Rashad Smith (born April 20, 1997) is an American football linebacker for the Birmingham Stallions of the United States Football League (USFL). He played college football at Florida Atlantic.

Early years
Smith attended Homestead High School. As a junior, he had 6 fumble recoveries. As a senior, he appeared in 10 games, tallying 102 tackles, 8 sacks and 3 forced fumbles.

College career
Smith accepted a football scholarship from the Florida Atlantic University. As a true freshman, he appeared in 11 games, compiling 22 tackles (2 for loss) and one sack. He had 5 solo tackles against Kansas State University. He started against the University of North Carolina at Charlotte and made 3 tackles.

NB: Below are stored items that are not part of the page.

/-- The buffer holds what it is to hold: the head descriptor of a hopper. -/
def Furrow.buffers (f : Furrow) (h slot : Nat) : Bool :=
  match f.buffer with
  | some b => b.hopper == h && b.slot == slot
  | none => false

/-- The buffer follows the scheduler's choice: a changed choice is fetched, and the fetch charged to the Field's yoke
(R206, R215). The model follows the choice at the commands that change it: a doorbell, a start, a task's end, a park, a
resumption, and an acceptance (DESIGN CHOICE, unsafe, log 63). -/
def refreshBuffer (s : State) (n : Nat) : State :=
  match s.bufferChoice n with
  | some h =>
    let slot := (s.hopper h).headSlot
    if (s.furrow n).buffers h slot then fillBuffer s n
    else
      let s := s.setFurrow n { s.furrow n with buffer := some { hopper := h, slot := slot } }
      fillBuffer (chargeAccess s (.fetch n) n false slot 64) n
  | none => s

/-- The descriptor that Furrow n would accept next from a hopper: none while its fetch has not completed. -/
def State.nextDesc (s : State) (n h : Nat) : Option Desc :=
  if isSystem h then some (s.descAt (s.hopper h).headSlot)
  else
    match (s.furrow n).buffer with
    | some b => if (s.furrow n).buffers h (s.hopper h).headSlot then b.data.map fun (bs, _) => decodeDesc bs else none
    | none => none

/-- Furrow n accepts its next task when the head descriptor is in its buffer and is one that a command's row names; another
descriptor is not this command's. The choice that follows the acceptance is fetched then (R206). -/
def acceptIf (s : State) (n : Nat) (mine : State → Bool → Desc → Bool) : State :=
  match s.nextHopper n with
  | some h =>
    let s := if isSystem h then s else refreshBuffer s n
    match s.nextDesc n h with
    | some d => if mine s (isSystem h) d then refreshBuffer (acceptTask s n h) n else s
    | none => s
  | none => s

/-- The command of an op code. -/
def acceptOp (code n : Nat) (s : State) : State := withUnit s 64 n fun s n => acceptIf s n fun _ _ d => d.op == code

/-- The command of an op code whose first parameter selects among its rows; a value that names no mode goes with mode 0. -/
def acceptMode (code mode modes n : Nat) (s : State) : State :=
  withUnit s 64 n fun s n => acceptIf s n fun s _ d =>
    d.op == code && (if s.param d 0 < modes then s.param d 0 else 0) == mode

end Sys2Proof.Machine
end

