/-- The arbiter issues a rein (R315 to R319); transactions fastened at its next issue commit in the cycle before (R318). -/
def execReinIssue (s : State) : Result := live s <|
  match s.nextIssue with
    | some (c, n) => issueRein (commitBefore s c n) n
    | none => s

/-- The transactions fastened at rein n's next issue commit before its due tick where the issue comes in the cycle of it. -/
def commitAhead (s : State) (n : Nat) : State :=
  match s.sampleCycle n with
  | some c =>
    if s.fastenedAt n && !(s.reinRec n).pending && c < s.cycleOf (s.nextDue n (s.reinRec n).dueFrom) then
      commitAt (runToCycle s c) 1 n
    else s
  | none => s

/-- TIME_NOW reaches a periodic rein's due tick (R313). -/
def execReinPeriodicDue (n : Nat) (s : State) : Result := live s <| withUnit s 256 n fun s n =>
  periodicDue (commitAhead s n) n

end Sys2Proof.Machine
end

As a sophomore, he appeared in 14 games, registering 99 tackles (12 for loss), 6 sacks, 4 quarterback hurries, 5 pass breakups and one forced fumble. He had 10 tackles (one for loss) against Navy. He started against the University at Buffalo, making 12 tackles and 2 passes defensed. He had 6 tackles, one sack, one quarterback hurry and 2 pass breakups against Old Dominion University. He made 10 tackles (one for loss) against Louisiana Tech University. He had  8 tackles, 3 sacks and one forced fumble against Florida International University.
 
As a junior, he appeared in 12 games, collecting 86 tackles (5.5 for loss), one sack, 4 interceptions, 2 quarterback hurries, one pass breakup and one fumble recovery. He had 9 tackles against University of Oklahoma. He made 16 (one for loss) and one interception against Air Force. He had 9 tackles, one sack and one quarterback hurry against No. 16 ranked University of Central Florida. He made 12 tackles (0.5 for loss) and one quarterback hurry against Marshall University.

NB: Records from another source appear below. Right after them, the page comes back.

/-- Step 3: banks repaired with spare rows, in the good physical Furrows, spares among them, and zeroing (R442, R444, R139). -/
def testSeedbeds (s : State) (env : StartEnv) : State :=
  let found := env.spareRowBanks.foldl (fun m (n, b) =>
    match s.goodPhysical[n]? with
    | some p => if n < 68 ∧ b < 16 then mapSet 0 m p (withBits (mapGet 0 m p) b b 1) else m
    | none => m) []
  zeroSeedbeds { s with boot := { s.boot with foundRows := found } }

/-- The temperature of a node as the start's measurements give it. -/
def startTemp (env : StartEnv) (node : Nat) : Int := (env.nodeTemps[node]?).getD 0

/-- Step 4: channel c is trained; a channel that reports another density, or whose margin is too low, fails bring-up (R259,
R267). -/
def trainChannel (s : State) (env : StartEnv) (c : Nat) : State :=
  let margin := min ((env.dramMargins[c]?).getD 0) 255
  let temp := startTemp env (c / 4)
  let s := s.raiseIf (env.badDramChannels.contains c) { code := 0x0407, cls := 4, inst := c }
  let s := (s.setBits (Reg.dramChTrain c) 31 24 margin).setBits (Reg.dramChTrain c) 23 16 (unsignedOf temp 8)
  let s := { s with dram := { s.dram with lastTrained := mapSet 0 s.dram.lastTrained c s.tickNumber } }
  s.raiseIf (margin < s.bits Reg.dramTrainCtrl 31 24) { code := 0x0406, cls := 4, inst := c }

/-- Step 5: DRAM holds zero data with correct check words (R439). -/
def fillDram (s : State) : State :=
  { s with mem := s.mem.filter fun (a, _) => 0x2000000000 ≤ a
           marks := s.marks.filter fun (g, _) => 0x2000000000 ≤ 32 * g }

/-! Step 6: the Trace chain and the links. -/

/-- The chain is too long or has two heads (R456): the flag, CHAIN_ERR and an F2 entry. -/
def chainFault (s : State) (twoHeads : Bool) : State :=
  let s := s.setBit Reg.reeveChain (if twoHeads then 29 else 30) true
  (s.emit (.chainError twoHeads)).raise { code := 0x0004, cls := 2 }

/-- A chain error is detected: this chip reports each of the two once, whether or not a received CHAIN_ERR has set its flag
(R456; DESIGN CHOICE, safe, log 24). -/
def detectChainError (s : State) (twoHeads : Bool) : State :=
  if s.chain.detected.contains twoHeads then s
  else chainFault { s with chain := { s.chain with detected := s.chain.detected ++ [twoHeads] } } twoHeads

/-- The chip takes an address (R456). -/
def takeAddress (s : State) (a : Nat) : State :=
  let s := (s.setBits Reg.reeveChain 3 0 a).setBit Reg.reeveChain 31 true
  { s with chain := { s.chain with step6 := none } }

/-- ADDR with value a from upstream (R456, R457). An address that is one too many goes on to the next chip ahead of CHAIN_ERR, as a
link-local message does (R455). -/
def takeAddr (s : State) (a : Nat) : State :=
  let s := if s.addressed && a != s.chipId then
      (s.setBit Reg.reeveChain 28 true).raise { code := 0x0005, cls := 2 }
    else s
  if s.pins.chainHead then detectChainError s true
  else if 16 ≤ a then detectChainError (chainLocal s false 0x01 (leBytes 1 (a + 1))) false
  else if s.addressed then s
  else takeAddress s a

/-- Addressing in step 6 or W5, whose start the 100 ms of R457 count from (R456, R457). -/
def addressChain (s : State) (env : StartEnv) : State :=
  let s := (s.setBit Reg.reeveChain 27 env.traceUp).setBit Reg.reeveChain 26 env.traceDown
  let s := if s.pins.chainHead then takeAddress s 0
    else { s with chain := { s.chain with step6 := some (s.now - (env.ticks - env.step6At)) } }
  match env.addrOffer with
  | some a => takeAddr s a
  | none => s

/-- The first alignment of a chip other than the head: the phase accumulator and TIME_NOW are corrected (R50). -/
def alignChain (s : State) (env : StartEnv) : State :=
  match env.chainAlign with
  | some (delay, correction) =>
    if !s.pins.chainHead then
      let s := s.setReg Reg.timeChainDelay (BitVec.ofNat 32 delay)
      let s := setTime s (unsignedOf (256 * (s.now : Int) + s.time.phase / 2 ^ 32 + correction) 72)
      let s := s.setBit Reg.timeStatus 1 true
      { s with time := { s.time with lastDelay := s.tickNumber } }
    else s
  | none => s

/-- The memory and I/O node that a link of REEVE_LINK is attached to (R271). -/
def linkNode (k : Nat) : Nat :=
  if k < 4 then attachedNode (.drovePort k) else if k < 12 then attachedNode (.csiReceiver (k - 4))
  else if k < 16 then attachedNode .sensorEthernet else attachedNode .pcie

/-- The event of a link margin below 10/64 UI (R461). The instance of a sensor receiver has no rule: a free value
(DESIGN CHOICE, safe, log 27). -/
def lowMargin (s : State) (k : Nat) : State :=
  let s := { s with links := { s.links with front := k :: s.links.front.filter (· != k) } }
  if k < 4 then s.raise { code := 0x060B, cls := 2, inst := k }
  else if k < 16 then
    let (v, s) := s.takeFree
    s.raise { code := 0x050E, cls := 2, inst := v.toNat % 65536 }
  else s.raise { code := 0x0D05, cls := 2 }

/-- A link's training: its margin and temperature (R461). -/
def trainLink (s : State) (k margin : Nat) (temp : Int) : State :=
  let s := (s.setBits (Reg.reeveLink k) 31 24 (min margin 255)).setBits (Reg.reeveLink k) 23 16 (unsignedOf temp 8)
  let s := { s with links := { s.links with lastTrained := mapSet 0 s.links.lastTrained k s.tickNumber } }
  if margin < 10 then lowMargin s k else s

/-- PCIE_LINK as the link comes up (R425). -/
def pcieUp (s : State) (w : Nat × Nat) : State :=
  if s.pins.perst then s
  else ((s.setBits Reg.pcieLink 7 4 w.1).setBits Reg.pcieLink 3 1 w.2).setBit Reg.pcieLink 0 true

/-- The PCIe link of a start comes up, if it does. -/
def startPcie (s : State) (env : StartEnv) : State :=
  match env.pcieUp with
  | some w => pcieUp s w
  | none => s

/-- Step 6. -/
def startLinks (s : State) (env : StartEnv) : State :=
  let s := alignChain (addressChain s env) env
  let s := forUpTo 17 (fun k s => trainLink s k (min ((env.linkMargins[k]?).getD 0) 255) (startTemp env (linkNode k))) s
  startPcie s env

/-! Step 7: firmware and the Furrows (R443 to R446). -/

/-- Broadcast the Furrow and Coulter firmware (R446): the stores' contents, the blocks and the repair rounds. -/
def broadcast (s : State) (env : StartEnv) (img : List Byte) : State :=
  let body := firmwareBody img
  let sl := leAt img 20 4
  let cl := leAt img 24 4
  let kernels := (List.range (leAt img 28 2)).map fun k => slice body (roundUp sl 8 + roundUp cl 8 + 16 * k) 16
  let s := { s with firmware := { image := leAt img 16 4, sequencer := slice body 0 sl
                                  coulter := slice body (roundUp sl 8) cl, kernels := kernels } }
  let rounds := ((env.missingBlocks.take 3).takeWhile (· != 0)).length
  let s := s.setBits Reg.reeveFw 31 16 (ceilDiv sl 256 + ceilDiv cl 256)
  let s := s.setBits Reg.reeveFw 9 8 rounds
  let s := s.setBits Reg.reeveFw 7 0 (min env.failedStores.length 255)
  forUpTo rounds (fun _ s => s.raise { code := 0x0009, cls := 1 }) s

/-- FUR_FW.loaded of the physical Furrow p at logical index n. -/
def showStores (s : State) (env : StartEnv) (loaded : Bool) (n p : Nat) : State :=
  s.setBits (Reg.furFw n) 4 0
    ((List.range 5).foldl (fun v k => v + bval (loaded && !env.failedStores.contains (p, k)) * 2 ^ k) 0)

/-- Physical Furrow p passes its firmware load, and its tests where the path runs them (R444). -/
def physicalPasses (env : StartEnv) (loaded tested : Bool) (p : Nat) : Bool :=
  loaded && !(tested && env.failedPhysical.contains p) && !env.failedStores.any fun x => x.1 == p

As a senior, he appeared in 14 games, posting 109 tackles (11.5 for loss), 3.5 sacks,  4 quarterback hurries, 3 interceptions, 2 pass breakups, one forced fumble and 5 fumble recoveries (led the nation). He had 11 tackles and one fumble recovery against Ohio State University. He made 11 tackles, one fumble recovery (returned for a touchdown) and one interception against Southern Methodist University. He finished his college career with 51 games, 316 tackles (31 for loss), 11.5 sacks, 7 interceptions, 8 pass breakups and 2 forced fumbles.

Professional career

Chicago Bears
Smith was signed as an undrafted free agent by the Chicago Bears after the 2020 NFL Draft on April 27. He was waived during final roster cuts on September 5, 2020, and signed to the practice squad the next day.

Dallas Cowboys
On September 15, 2020, the Dallas Cowboys signed Smith off the Bears' practice squad. He was declared inactive in the 6 games he spent on the active roster. He was waived on October 26.

Philadelphia Eagles
On November 2, 2020, Smith was signed to the Philadelphia Eagles' practice squad. He was elevated to the active roster on December 12 for the team's week 14 game against the New Orleans Saints, and reverted to the practice squad after the game. He was promoted to the active roster on January 1, 2021. He was waived on August 29, 2021.

San Francisco 49ers
On September 3, 2021, Smith was signed to the San Francisco 49ers practice squad. He was released on September 10, 2021.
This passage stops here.